DATA FOR REVIEW:
[Start of section]
-- ==== Sys2Proof/Machine/Flags.lean ====
section
/-! DEFINITION. How each flag of RCB is computed. "Flags" are the one-bit or enumerated state registers of
10_state.md R40 to R58 (00_scope.md R22): the arm state, the low-throttle count, the brake flag. -/

namespace Sys2Proof.Machine

/-- `low_sample(cs)` (42_motion_state_machine.md R215). -/
def lowSample (cfg : Cfg) (cs : ChannelSet) : Bool :=
  match raw cs cfg.par.mapper.chThrottle with
  | none => false
  | some v => inBand cfg.par.mapper v && decide (((v - cfg.par.mapper.center).natAbs : Int) ≤ cfg.par.motion.armBand)

/-- The next `low_cnt` (R215): `min(low_cnt + 1, ARM_COUNT)` on a low sample, else 0. -/
def lowNext (cfg : Cfg) (cs : ChannelSet) (n : Nat) : Nat :=
  if lowSample cfg cs then (min ((n : Int) + 1) cfg.par.motion.armCount).toNat else 0

/-- `arm_switch(cs)` (R216). -/
def armSwitch (cfg : Cfg) (cs : ChannelSet) : Bool :=
  readingTri cfg.par.mapper (raw cs cfg.par.mapper.chArm) == .positive

/-- The next arm state of a processed frame (R217, R218), from the `low_cnt` already updated with it. -/
def armNext (cfg : Cfg) (cs : ChannelSet) (low : Nat) (a : ArmState) : ArmState :=
  match a with
  | .warmup => .warmup
  | .idleUnarmed => if armSwitch cfg cs && decide ((low : Int) ≥ cfg.par.motion.armCount) then .armed else .idleUnarmed
  | .armed => if armSwitch cfg cs then .armed else .idleUnarmed

/-- `brake_next(brake, cs)` (R220). -/
def brakeNext (cfg : Cfg) (cs : ChannelSet) (brake : Bool) : Bool :=
  match raw cs cfg.par.mapper.chBrake with
  | none => brake
  | some v =>
    if inBand cfg.par.mapper v && decide (v < cfg.par.motion.brakeLo) then true
    else if inBand cfg.par.mapper v && decide (v > cfg.par.motion.brakeHi) then false
    else brake

end Sys2Proof.Machine
end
[End of section]
Copy out, exactly as given, the line containing "namespace Sys2Proof.Machine" together with every line after it in the material.

SOLUTION FOR THIS TASK:
namespace Sys2Proof.Machine

/-- `low_sample(cs)` (42_motion_state_machine.md R215). -/
def lowSample (cfg : Cfg) (cs : ChannelSet) : Bool :=
  match raw cs cfg.par.mapper.chThrottle with
  | none => false
  | some v => inBand cfg.par.mapper v && decide (((v - cfg.par.mapper.center).natAbs : Int) ≤ cfg.par.motion.armBand)

/-- The next `low_cnt` (R215): `min(low_cnt + 1, ARM_COUNT)` on a low sample, else 0. -/
def lowNext (cfg : Cfg) (cs : ChannelSet) (n : Nat) : Nat :=
  if lowSample cfg cs then (min ((n : Int) + 1) cfg.par.motion.armCount).toNat else 0

/-- `arm_switch(cs)` (R216). -/
def armSwitch (cfg : Cfg) (cs : ChannelSet) : Bool :=
  readingTri cfg.par.mapper (raw cs cfg.par.mapper.chArm) == .positive

/-- The next arm state of a processed frame (R217, R218), from the `low_cnt` already updated with it. -/
def armNext (cfg : Cfg) (cs : ChannelSet) (low : Nat) (a : ArmState) : ArmState :=
  match a with
  | .warmup => .warmup
  | .idleUnarmed => if armSwitch cfg cs && decide ((low : Int) ≥ cfg.par.motion.armCount) then .armed else .idleUnarmed
  | .armed => if armSwitch cfg cs then .armed else .idleUnarmed

/-- `brake_next(brake, cs)` (R220). -/
def brakeNext (cfg : Cfg) (cs : ChannelSet) (brake : Bool) : Bool :=
  match raw cs cfg.par.mapper.chBrake with
  | none => brake
  | some v =>
    if inBand cfg.par.mapper v && decide (v < cfg.par.motion.brakeLo) then true
    else if inBand cfg.par.mapper v && decide (v > cfg.par.motion.brakeHi) then false
    else brake

end Sys2Proof.Machine
end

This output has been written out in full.